### Exercise directions
From the entries below, copy every line where the string "hhold" appears.
+++++
/-! ### Register writes of the source ports' pages -/

theorem State.commonActs_high (s old : State) (src : Requester) {pg : Nat} (off v t : Nat) (h : 16 ≤ pg) :
    s.commonActs old src pg off v t = s := by
  simp only [State.commonActs, show pg ≠ 0 by omega, show pg ≠ 1 by omega, show pg ≠ 2 by omega, show pg ≠ 3 by omega,
    show pg ≠ 4 by omega, show pg ≠ 7 by omega, show pg ≠ 8 by omega, show pg ≠ 9 by omega, show pg ≠ 10 by omega, false_and, if_false]

theorem State.roleActs_low (s old : State) (src : Requester) {pg : Nat} (off v : Nat) (h : pg < 16) : s.roleActs old src pg off v = s := by
  simp only [State.roleActs, show ¬(0x10 ≤ pg ∧ pg < 0x14) by omega, show pg ≠ 0x15 by omega, show pg ≠ 0x17 by omega,
    show ¬(pg = 0x18 ∨ pg = 0x19) by omega, show pg ≠ 0x1A by omega, show pg ≠ 0x20 by omega, show pg ≠ 0x21 by omega,
    show pg ≠ 0x22 by omega, show pg ≠ 0x23 by omega, false_and, if_false]

theorem pageActive_ing {r p : Nat} (hp : p < 4) (h : pageActive r 0x10 = true) : pageActive r (16 + p) = true := by
  simp only [pageActive, show ¬16 + p ≤ 10 by omega, show 0x10 ≤ 16 + p ∧ 16 + p ≤ 0x17 by omega, and_self, if_true, if_false] at h ⊢
  exact h

theorem blockReg_ing {p off : Nat} (hp : p < 4) (ho : 128 ≤ off) : blockReg (16 + p) off := ⟨.inr (by omega), ho⟩

/-- What a write of a source port's register brings about beside its fields (R51, R54, R56). -/
def State.ingActs (s old : State) (p off : Nat) : State :=
  if off = 0x80 then s.ingModeChanged p (old.ingMode p)
  else if off = 0xA0 then s.ingJoin p
  else if off = 0x4F8 then s.when (s.hpd p) fun s => s.send (.pin .hpdIrq p)
  else s

theorem State.ingActs_mode (s old : State) (p : Nat) : s.ingActs old p 0x80 = s.ingModeChanged p (old.ingMode p) := if_pos rfl

theorem State.ingActs_stream (s old : State) (p : Nat) : s.ingActs old p 0xA0 = s.ingJoin p := by
  rw [State.ingActs, if_neg (by decide), if_pos rfl]

theorem State.ingActs_edid (s old : State) (p : Nat) :
    s.ingActs old p 0x4F8 = s.when (s.hpd p) fun s => s.send (.pin .hpdIrq p) := by
  rw [State.ingActs, if_neg (by decide), if_neg (by decide), if_pos rfl]

theorem State.roleActs_ing (s old : State) (src : Requester) {p : Nat} (hp : p < 4) (off v : Nat) :
    s.roleActs old src (16 + p) off v = s.ingActs old p off := by
  unfold State.roleActs
  rw [if_pos (by omega), Nat.add_sub_cancel_left]
  rfl

theorem State.writeWhole_ing (s : State) (src : Requester) {p off : Nat} (hp : p < 4) (ho : 128 ≤ off) (hr : s.reachable src = true)
    (hact : pageActive s.role 0x10 = true) (v : Nat) :
    s.writeWhole src (16 + p) off v =
      ((s.writeFields src (16 + p) off v false []).ingActs s p off).mgmtReg src (16 + p) off v := by
  rw [State.writeWhole, if_pos hr, State.regWrite_block s src (blockReg_ing hp ho) (pageActive_ing hp hact),
    State.commonActs_high _ _ _ _ _ _ (by omega), State.roleActs_ing _ _ _ hp]

/-- A field of a source port's page other than those of the register that is written. -/
theorem ingKeys_out {p off : Nat} (hp : p < 4) (ho : 128 ≤ off) {f : Fld} (hs : f.shape = true) (hpg : f.page = 16 + p)
    (h : f.off ≠ off ∧ f.off ≠ 48 ∧ f.off ≠ 56 ∧ f.off ≠ 72) : regKeys (16 + p) off f.key = false :=
  regKeys_out (blockReg_ing hp ho) hs ⟨by omega, by omega, fun _ => h⟩

/-- A register write leaves such a field as it was. -/
theorem State.writeFields_rd_ing (s : State) (src : Requester) {p off : Nat} (hp : p < 4) (ho : 128 ≤ off) (v : Nat) (f : Fld)
    (hs : f.shape = true) (hpg : f.page = 16 + p) (h : f.off ≠ off ∧ f.off ≠ 48 ∧ f.off ≠ 56 ∧ f.off ≠ 72) :
    (s.writeFields src (16 + p) off v false []).rd f = s.rd f :=
  (Effect.writeFields (fun _ => false) (blockReg_ing hp ho) s src v).rd (plainKey_ing hs hpg) (ingKeys_out hp ho hs hpg h)

theorem orKeys_left (a b : Nat → Bool) (k : Nat) (h : a k = true) : orKeys a b k = true := by simp [orKeys, h]

theorem orKeys_right (a b : Nat → Bool) (k : Nat) (h : b k = true) : orKeys a b k = true := by simp [orKeys, h]

theorem State.mgmtReg_rd (s : State) (src : Requester) (pg off v : Nat) {f : Fld} (hf : plainKey f.key = true) :
    (s.mgmtReg src pg off v).rd f = s.rd f :=
  (Effect.mgmtReg (fun _ => false) (fun _ => false) s src pg off v).rd hf rfl

theorem State.mgmtReg_port (s : State) (src : Requester) (pg off v p : Nat) : (s.mgmtReg src pg off v).port p = s.port p :=
  State.port_congr (apart_ports.mgmtReg s src pg off v) p

theorem State.writeFields_port (s : State) (src : Requester) (pg off v p : Nat) : (s.writeFields src pg off v false []).port p = s.port p :=
  State.port_congr (apart_ports.writeFields s src pg off v) p

theorem Fld.of_lt (f : Fld) (v : Nat) (hw : 0 < f.w) : f.of v < 2 ^ f.w := by
  have := bitsOf_lt v (f.lo + f.w - 1) f.lo
  rwa [show f.lo + f.w - 1 + 1 - f.lo = f.w by omega] at this

/-! ### The mode of a source port -/

theorem mode_of_cfg {p : Nat} (hp : p < 4) (v : Nat) (s : State) (src : Requester) :
    (s.writeFields src (16 + p) 0x80 v false []).ingMode p = if (ING_CFG_MODE p).of v = 3 then 0 else (ING_CFG_MODE p).of v := by
  have hmem : ING_CFG_MODE p ∈ regFields (16 + p) 0x80 := by interval_cases p <;> decide +kernel
  have hlegal (s : State) : s.legal (ING_CFG_MODE p) v = if (ING_CFG_MODE p).of v = 3 then 0 else (ING_CFG_MODE p).of v := by
    have : s.clampDep (ING_CFG_MODE p) v = some (if (ING_CFG_MODE p).of v = 3 then 0 else (ING_CFG_MODE p).of v) := by
      interval_cases p <;> rfl
    rw [State.legal, this]
  have hrsv (s : State) : s.fieldRsv (ING_CFG_MODE p) = false := by
    interval_cases p <;> simp [State.fieldRsv, ING_CFG_MODE, ING_CFG_PAIR]
  refine State.writeFields_rd (blockReg_ing hp (by decide)) hmem rfl hrsv hlegal ?_ s src
  split
  · exact Nat.two_pow_pos _
  · exact Fld.of_lt _ _ Nat.zero_lt_two

/-- A mode change (R51): what it ends, drops, leaves and takes. -/
theorem exec_ingModeChange (s : State) (src : Requester) (hs : s.Inv) (hr : s.reachable src = true) (hact : pageActive s.role 0x10 = true)
    (p : Fin 4) (v : Word) :
    let x := (ING_CFG_MODE p).of v.toNat
    let m := if x = 3 then 0 else x
    ∃ t, exec (.ingModeChange src p v) s = .next t ∧ t.ingMode p = m ∧
      (m = s.ingMode p → t.ports = s.ports) ∧
      (m ≠ s.ingMode p → (t.port p).cur = none ∧ (t.port p).holdMode = true ∧ t.rd (ING_SRC_STAT_LINK p) = 0 ∧
        (∀ q, q ≠ p.val → t.port q = s.port q) ∧
        (s.ingMode p = 2 → (s.port p).joined = true → Sent s t (.net p .igmpLeave (s.igmpData p))) ∧
        (s.ingMode p = 0 → (t.port p).stride = t.rd (ING_BUF_STRIDE_STRIDE p) ∧ (t.port p).fmt = t.rd (ING_CFG_BUFFMT p) ∧
          (t.port p).bufn = t.rd (ING_CFG_BUFN p)) ∧
        ((s.port p).cur.isSome = true → t.flag (0x10 + p) 7 = true ∧
          t.rd (ING_CNT_A_INCOMPLETE p) = min (s.rd (ING_CNT_A_INCOMPLETE p) + 1) (2 ^ (ING_CNT_A_INCOMPLETE p).w - 1))) ∧
      Kept (orKeys (keysOf [ING_SRC_STAT_LINK p, ING_CNT_A_INCOMPLETE p]) (regKeys (0x10 + p) 0x80)) s t := by
  intro x m
  have hp := p.isLt
  have hexec : exec (.ingModeChange src p v) s =
      .next (((s.writeFields src (16 + p.val) 0x80 v.toNat false []).ingModeChanged p (s.ingMode p)).mgmtReg src (16 + p.val) 0x80 v.toNat) := by
    change Host.Outcome.next (s.writeWhole src (16 + p.val) 0x80 v.toNat) = _
    rw [State.writeWhole_ing s src hp (by decide) hr hact, State.ingActs_mode]
  have hmode : (s.writeFields src (16 + p.val) 0x80 v.toNat false []).ingMode p = m := mode_of_cfg hp v.toNat s src
  have hports := apart_ports.writeFields s src (16 + p.val) 0x80 v.toNat
  have hport := s.writeFields_port src (16 + p.val) 0x80 v.toNat
  have hwrite := Effect.writeFields (fun _ => false) (blockReg_ing hp (off := 0x80) (by decide)) s src v.toNat
  have hout := s.writeFields_rd_ing src hp (off := 0x80) (by decide) v.toNat
  rw [hexec]
  generalize s.writeFields src (16 + p.val) 0x80 v.toNat false [] = s1 at hmode hports hport hwrite hout
  have hlen : p.val < s1.ports.length := by rw [hports, hs.ports]; exact hp
  have hchange := Effect.ingModeChanged (fun _ => false) s1 p (s.ingMode p)
  have hrec := Effect.mgmtReg (fun _ => false) (fun _ => false) (s1.ingModeChanged p (s.ingMode p)) src (16 + p.val) 0x80 v.toNat
  have hrd (f : Fld) (hf : plainKey f.key = true) := (s1.ingModeChanged p (s.ingMode p)).mgmtReg_rd src (16 + p.val) 0x80 v.toNat hf
  have hprt := (s1.ingModeChanged p (s.ingMode p)).mgmtReg_port src (16 + p.val) 0x80 v.toNat
  have hcfg (f : Fld) (hf : f.shape = true) (hpg : f.page = 16 + p.val) (ho : f.off ≠ 256 ∧ f.off ≠ 272) :
      ((s1.ingModeChanged p (s.ingMode p)).mgmtReg src (16 + p.val) 0x80 v.toNat).rd f = s1.rd f := by
    rw [hrd _ (plainKey_ing hf hpg), hchange.rd (plainKey_ing hf hpg) (modeFields_out hf hpg ho)]
  refine ⟨_, rfl, ?_, fun hsame => ?_, fun hne => ?_, ?_⟩
  · rw [State.ingMode, hcfg (ING_CFG_MODE p) rfl rfl (by simp [ING_CFG_MODE])]
    exact hmode
  · rw [apart_ports.mgmtReg, State.ingModeChanged, if_pos (hmode.trans hsame), hports]
  · have hne1 : s1.ingMode p ≠ s.ingMode p := by rw [hmode]; exact hne
    obtain ⟨j, hj⟩ := s1.ingModeChanged_port hlen hne1
    obtain ⟨hcur, hhold, -⟩ := modePort_facts s1 (s.ingMode p) hlen
    refine ⟨by rw [hprt, hj]; exact hcur, by rw [hprt, hj]; exact hhold, ?_, fun q hq => ?_, fun h2 hjoined => ?_, fun h0 => ?_, fun hsome => ?_⟩
    · rw [hrd _ (plainKey_ing rfl rfl), s1.ingModeChanged_link hne1]
    · rw [hprt, s1.ingModeChanged_port_ne hq, hport]
    · have hdata : s1.igmpData p = s.igmpData p := by
        unfold State.igmpData
        rw [State.on, State.on, hout (ING_STREAM_DST_IP p) rfl rfl (by simp [ING_STREAM_DST_IP]),
          hout (ING_STREAM_SSM p) rfl rfl (by simp [ING_STREAM_SSM]), hout (ING_STREAM_SRC_SRC_IP p) rfl rfl (by simp [ING_STREAM_SRC_SRC_IP])]
      have hleave := s1.ingModeChanged_leaves hlen (by rw [← h2]; exact hne1) (by rw [hport]; exact hjoined)
      rw [← h2, hdata] at hleave
      exact Sent.of_grows hwrite.grows hleave hrec.grows
    · rw [hprt, hj, hcfg (ING_BUF_STRIDE_STRIDE p) rfl rfl (by simp [ING_BUF_STRIDE_STRIDE]),
        hcfg (ING_CFG_BUFFMT p) rfl rfl (by simp [ING_CFG_BUFFMT]), hcfg (ING_CFG_BUFN p) rfl rfl (by simp [ING_CFG_BUFN]), h0]
      exact modePort_buffers s1 p
    · obtain ⟨hflag, hcount⟩ := s1.ingModeChanged_counts hne1 (by rw [hport]; exact hsome)
      refine ⟨hrec.flag hflag, ?_⟩
      rw [hrd _ (plainKey_ing rfl rfl), hcount, hout (ING_CNT_A_INCOMPLETE p) rfl rfl (by simp [ING_CNT_A_INCOMPLETE])]
  · have hall : Effect (orKeys (keysOf [ING_SRC_STAT_LINK p, ING_CNT_A_INCOMPLETE p]) (regKeys (16 + p.val) 0x80)) (fun _ => false) s
        ((s1.ingModeChanged p (s.ingMode p)).mgmtReg src (16 + p.val) 0x80 v.toNat) :=
      ((hwrite.mono (orKeys_right _ _) fun _ h => h).trans (hchange.mono (orKeys_left _ _) fun _ h => h)).trans (.mgmtReg _ _ _ _ _ _ _)
    exact hall.kept

/-! ### The EDID's last register and the stream's -/

/-- A field of full range that no other bounds takes the value asked for. -/
theorem State.legal_of_none {s : State} {f : Fld} {v : Nat} (h : s.clampDep f v = none) (hmn : f.mn = 0) (hmx : f.mx = 2 ^ f.w - 1)
    (hw : 0 < f.w) : s.legal f v = f.of v := by
  have := f.of_lt v hw
  rw [State.legal, h]
  simp only [Fld.ofc, clampN, hmn, hmx]
  omega

theorem edid_written (s : State) (src : Requester) {p : Nat} (hp : p < 4) (v : Word) :
    (s.writeFields src (16 + p) 0x4F8 v.toNat false []).rd (ING_EDID_DATA p 31) = v.toNat := by
  have hmem : ING_EDID_DATA p 31 ∈ regFields (16 + p) 0x4F8 := by interval_cases p <;> decide +kernel
  have hfree (s : State) : s.clampDep (ING_EDID_DATA p 31) v.toNat = none := by interval_cases p <;> rfl
  have hrsv (s : State) : s.fieldRsv (ING_EDID_DATA p 31) = false := by
    interval_cases p <;> simp [State.fieldRsv, ING_EDID_DATA, ING_CFG_PAIR]
  have hof : (ING_EDID_DATA p 31).of v.toNat = v.toNat := Nat.mod_eq_of_lt v.isLt
  exact State.writeFields_rd (blockReg_ing hp (by decide)) hmem rfl hrsv
    (fun s => (State.legal_of_none (hfree s) rfl rfl (Nat.zero_lt_succ 63)).trans hof) v.isLt s src

/-- The last word of the EDID (R54). -/
theorem exec_edidWrite (s : State) (src : Requester) (hr : s.reachable src = true) (hact : pageActive s.role 0x10 = true)
    (p : Fin 4) (v : Word) :
    ∃ t, exec (.edidWrite src p v) s = .next t ∧ t.rd (ING_EDID_DATA p 31) = v.toNat ∧ (s.hpd p = true → Sent s t (.pin .hpdIrq p)) ∧
      Kept (regKeys (0x10 + p) 0x4F8) s t := by
  have hp := p.isLt
  have hexec : exec (.edidWrite src p v) s = .next (((s.writeFields src (16 + p.val) 0x4F8 v.toNat false []).when
      ((s.writeFields src (16 + p.val) 0x4F8 v.toNat false []).hpd p) fun s => s.send (.pin .hpdIrq p)).mgmtReg src (16 + p.val) 0x4F8 v.toNat) := by
    change Host.Outcome.next (s.writeWhole src (16 + p.val) 0x4F8 v.toNat) = _
    rw [State.writeWhole_ing s src hp (by decide) hr hact, State.ingActs_edid]
  have hvalue := edid_written s src hp v
  have hwrite := Effect.writeFields (fun _ => false) (blockReg_ing hp (off := 0x4F8) (by decide)) s src v.toNat
  have hout := s.writeFields_rd_ing src hp (off := 0x4F8) (by decide) v.toNat
  have hhpd : (s.writeFields src (16 + p.val) 0x4F8 v.toNat false []).hpd p = s.hpd p := by
    unfold State.hpd State.ingMode State.blkOn State.on
    rw [hout (ING_CFG_MODE p) rfl rfl (by simp [ING_CFG_MODE]), hout (ING_CFG_HPD_EN p) rfl rfl (by simp [ING_CFG_HPD_EN]),
      hout (BLK_CTRL_EN (16 + p.val)) rfl rfl (by simp [BLK_CTRL_EN]), hout (BLK_CTRL_CGATE (16 + p.val)) rfl rfl (by simp [BLK_CTRL_CGATE])]
  rw [hexec, hhpd]
  generalize s.writeFields src (16 + p.val) 0x4F8 v.toNat false [] = s1 at hvalue hwrite
  have hpulse : Effect (regKeys (16 + p.val) 0x4F8) (fun _ => false) s1 (s1.when (s.hpd p) fun s => s.send (.pin .hpdIrq p)) :=
    (Effect.refl _ _ s1).when _ fun s => .send _ _ s _
  have hlive : (s1.when (s.hpd p) fun s => s.send (.pin .hpdIrq p)).live = s1.live :=
    State.when_keeps (P := fun u => u.live = s1.live) _ _ (fun u (hu : u.live = s1.live) => (State.send_live u _).trans hu) rfl
  refine ⟨_, rfl, ?_, fun h => ?_, ((hwrite.trans hpulse).trans (.mgmtReg _ _ _ _ _ _ _)).kept⟩
  · rw [State.mgmtReg_rd _ _ _ _ _ (plainKey_ing rfl rfl), State.rd_congr hlive, hvalue]
  · refine Sent.of_grows hwrite.grows ?_ (Effect.mgmtReg (fun _ => false) (fun _ => false) _ _ _ _ _).grows
    rw [h]
    exact sent_send _ _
+++++
### Solution to the problem
    obtain ⟨hcur, hhold, -⟩ := modePort_facts s1 (s.ingMode p) hlen
    refine ⟨by rw [hprt, hj]; exact hcur, by rw [hprt, hj]; exact hhold, ?_, fun q hq => ?_, fun h2 hjoined => ?_, fun h0 => ?_, fun hsome => ?_⟩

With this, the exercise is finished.